Pretty sure boy-moding at work to make life simpler is common and not just among NBs. The reality is everyone lives and works in the world as it currently is and chooses their battles.
In my case it’s more like Bowie mode. That level of fluidity seems to code for most outside the queer community as clearly “alt” but nondescript while still queer-coded to queer colleagues. The only “commentary” I get really is from other women and NBs, like pre-meeting compliment swapping or social check ins, so the nice kind.
E: That said, I’d drop Bowie mode and dial it up in a heartbeat if a new coworker seemed unconfident in their gender, so I guess I’m just looking for an excuse? sigh🥚irl
My pronoun is they/them because it’s between I don’t really care about my gender and I’m busy with something else, and to be vague (being less specific to be identified), as in, gender is IMO irrelevant in most situation, like it doesn’t affect my working performance or conversation.

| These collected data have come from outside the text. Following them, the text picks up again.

-- ==== Sys2Proof/Machine/Asm.lean ====
section
/-! DEFINITION. The assembly syntax and the pseudo-operations of 30_encoding.md R76 and R77: one operation a line, to
operation words. It is no part of a step; it says which words a line of the spec's programs stands for. Spaces and tabs
separate, a comma stands between two operands, names are written in the capitals the spec gives them (DESIGN CHOICE, safe:
log 14). -/

namespace Sys2Proof.Machine

/-- A token of a line. -/
inductive AsmToken where
  | word (cs : List Char)
  | comma
deriving DecidableEq, Repr

/-- The token of the characters collected so far, last character first; none of an empty collection. -/
def asmFlush (acc : List Char) : List AsmToken := if acc.isEmpty then [] else [.word acc.reverse]

/-- The tokens of a line; `;` starts a comment (R76). -/
def asmTokens : List Char → List Char → List AsmToken
  | acc, [] => asmFlush acc
  | acc, c :: cs =>
    if c = ';' then asmFlush acc
    else if c = ' ' ∨ c = '\t' then asmFlush acc ++ asmTokens [] cs
    else if c = ',' then asmFlush acc ++ .comma :: asmTokens [] cs
    else asmTokens (c :: acc) cs

/-- The value of a digit in base 10 or 16. -/
def asmDigit (base : Nat) (c : Char) : Option Nat :=
  let v :=
    if '0' ≤ c ∧ c ≤ '9' then c.toNat - '0'.toNat
    else if 'a' ≤ c ∧ c ≤ 'f' then c.toNat - 'a'.toNat + 10
    else if 'A' ≤ c ∧ c ≤ 'F' then c.toNat - 'A'.toNat + 10
    else 16
  if v < base then some v else none

/-- The number that digits spell after the value collected so far. -/
def asmDigits (base : Nat) : Nat → List Char → Option Nat
  | acc, [] => some acc
  | acc, c :: cs => (asmDigit base c).bind fun d => asmDigits base (base * acc + d) cs

/-- A number, decimal or hexadecimal with 0x (R76). -/
def asmNumber (cs : List Char) : Option Nat :=
  match cs with
  | [] => none
  | '0' :: 'x' :: d :: ds => asmDigits 16 0 (d :: ds)
  | ds => asmDigits 10 0 ds

/-- A timestamp, 0 to 65535 (R76). -/
def asmHalf (cs : List Char) : Option Half :=
  (asmNumber cs).bind fun n => if n < 2 ^ 16 then some (BitVec.ofNat 16 n) else none

/-- A 32-bit value, or a negative decimal for its two's-complement encoding (R68, R76). -/
def asmData (cs : List Char) : Option RegWord :=
  match cs with
  | '-' :: d :: ds =>
    (asmDigits 10 0 (d :: ds)).bind fun n => if n ≤ 2 ^ 31 then some (BitVec.ofInt 32 (-(n : Int))) else none
  | ds => (asmNumber ds).bind fun n => if n < 2 ^ 32 then some (BitVec.ofNat 32 n) else none

/-- The names of the registers (10_state.md R43); STEER, SPEED and PAN are the map's second names of the targets. -/
def asmRegisterNames : List (List Char × Register) :=
  [("RSTAT".toList, .rstat), ("FDIST".toList, .fdist), ("RAW0".toList, .raw0), ("RAW1".toList, .raw1),
   ("RAW2".toList, .raw2), ("CAP1".toList, .cap1), ("CAP2".toList, .cap2),
   ("TGT0".toList, .tgt0), ("STEER".toList, .tgt0), ("TGT1".toList, .tgt1), ("SPEED".toList, .tgt1),
   ("TGT2".toList, .tgt2), ("PAN".toList, .tgt2)] ++
  [("ACT0".toList, .act0), ("ACT1".toList, .act1), ("ACT2".toList, .act2), ("ACT3".toList, .act3),
   ("SHD0".toList, .shd0), ("SHD1".toList, .shd1), ("SHD2".toList, .shd2), ("SHD3".toList, .shd3),
   ("PWMSTAT".toList, .pwmstat), ("MODESTAT".toList, .modestat), ("TLMSTAT".toList, .tlmstat)]

/-- A register: its name, or an index 0 to 63 (R76). -/
def asmRegister (cs : List Char) : Option RegIndex :=
  match asmRegisterNames.lookup cs with
  | some r => some (registerIndex r)
  | none => (asmNumber cs).bind fun n => if n < 2 ^ 6 then some (BitVec.ofNat 6 n) else none

/-- A storage answer by its name (R69, R76). -/
def asmStorage (cs : List Char) : Option StorageAnswer :=
  [("OK".toList, StorageAnswer.ok), ("OPEN_FAIL".toList, .openFail), ("WRITE_FAIL".toList, .writeFail),
   ("CLOSE_FAIL".toList, .closeFail)].lookup cs

/-- The operations written without an operand, with the pseudo-operations TRIGGER and TICK and the default answer of BT_OVF
(R76, R77). -/
def asmPlain : List (List Char × List Instr) :=
  [("IDLE".toList, [.idle]), ("CT_CMP".toList, [.ctCmp]), ("CT_OVF".toList, [.ctOvf]), ("POLL".toList, [.poll]),
   ("BT_OVF".toList, [.btOvf .ok]), ("PWM_BND".toList, [.pwmBnd]), ("BTN_A".toList, [.btnA]), ("BTN_B".toList, [.btnB]),
   ("RESET".toList, [.reset]), ("TRIGGER".toList, [.ctCmp, .ctOvf]), ("TICK".toList, [.btOvf .ok])]

/-- The setpoint pseudo-operations and the target each writes (R77). -/
def asmSetpoints : List (List Char × Register) :=
  [("SETSTEER".toList, .tgt0), ("SETSPEED".toList, .tgt1), ("SETPAN".toList, .tgt2)]

/-- The operations of one line that is no REP (R76, R77). -/
def asmSimple (ts : List AsmToken) : Option (List Instr) :=
  match ts with
  | [] => some []
  | [.word m] => asmPlain.lookup m
  | [.word m, .word a] =>
    if m = "BT_OVF".toList then (asmStorage a).map fun x => [.btOvf x]
    else if m = "REG_RD".toList then (asmRegister a).map fun r => [.regRd r]
    else (asmSetpoints.lookup m).bind fun r => (asmData a).map fun v => [.regWr (registerIndex r) v]
  | [.word m, .word a, .comma, .word b] =>
    if m = "CAP_DONE".toList then (asmHalf a).bind fun x => (asmHalf b).map fun y => [.capDone x y]
    else if m = "REG_WR".toList then (asmRegister a).bind fun r => (asmData b).map fun v => [.regWr r v]
    else none
  | _ => none

/-- The operations of one line; `REP n, op` is n copies of the operation, n at least 1 (R77). None where the line spells
nothing. -/
def asmLine (ts : List AsmToken) : Option (List Instr) :=
  match ts with
  | .word m :: .word n :: .comma :: t :: rest =>
    if m = "REP".toList then
      (asmNumber n).bind fun k =>
        if 1 ≤ k then (asmSimple (t :: rest)).map fun is => (List.replicate k is).flatten else none
    else asmSimple ts
  | _ => asmSimple ts

/-- The operation words of a line of text (R76, R77, R78). -/
def assembleLine (line : String) : Option (List OpWord) :=
  (asmLine (asmTokens [] line.toList)).map fun is => is.map encode

/-- The operation words of a program, one line after another. -/
def assemble : List String → Option (List OpWord)
  | [] => some []
  | l :: ls => (assembleLine l).bind fun ws => (assemble ls).map fun rest => ws ++ rest

end Sys2Proof.Machine
end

Short answer: call me whatever you want as long as it’s not rude or confusing.
Long answer: gender is a very strange concept to me that seems almost entirely social in nature. If it were up to me there would be no gender binary and everyone would just have their own vibe with no judgement. Because we live in society we’re laden with expectations, and perhaps some of those expectations align better with your identity, so you’d rather live as one gender identity or another.
If I’m at home, unperceived by others I’m just going to be a genderless slob gremlin, otherwise it’s whatever I can wear that is comfortable and will allow me to avoid judgement because I don’t like attention.
If that is a gender then that is me.
I’m definitely non-binary, but I don’t have the wherewithal to correct people irl, and that goes double for the workplace. I’d rather talk about anything else in the whole world with those people, ugh. (On Lemmy though I lean towards masculine pronouns, mostly as a defense mechanism. I’m used to being seen as leaning feminine in the real world, but coming across that way on the internet scares the shit out of me.)
It’s not wherewithal, it’s not having to get caught up in a mini-argument every single time you just want to get on with life … at least that’s the case for me.
I’ve never been asked my pronouns, but have had my gender questioned a lot.
So what does it mean when you’re cis, but don’t care? People will screw up, people may attempt to use it incorrectly to be mean, but frankly at the end of the day it really doesn’t bother me.
I have no idea what it means. Wish I knew.
“What gender are you?”
I dare not delve into matters beyond comprehension, for what can be gained from peering into the unknowable? Nay, let understanding stop at the works of Gods, lest your disturbance be rectified at the lathe of Heaven
This meme cracked my egg like two years ago.
Glad I could be your lavender elder for you😊
Hi comrade/worker/prole!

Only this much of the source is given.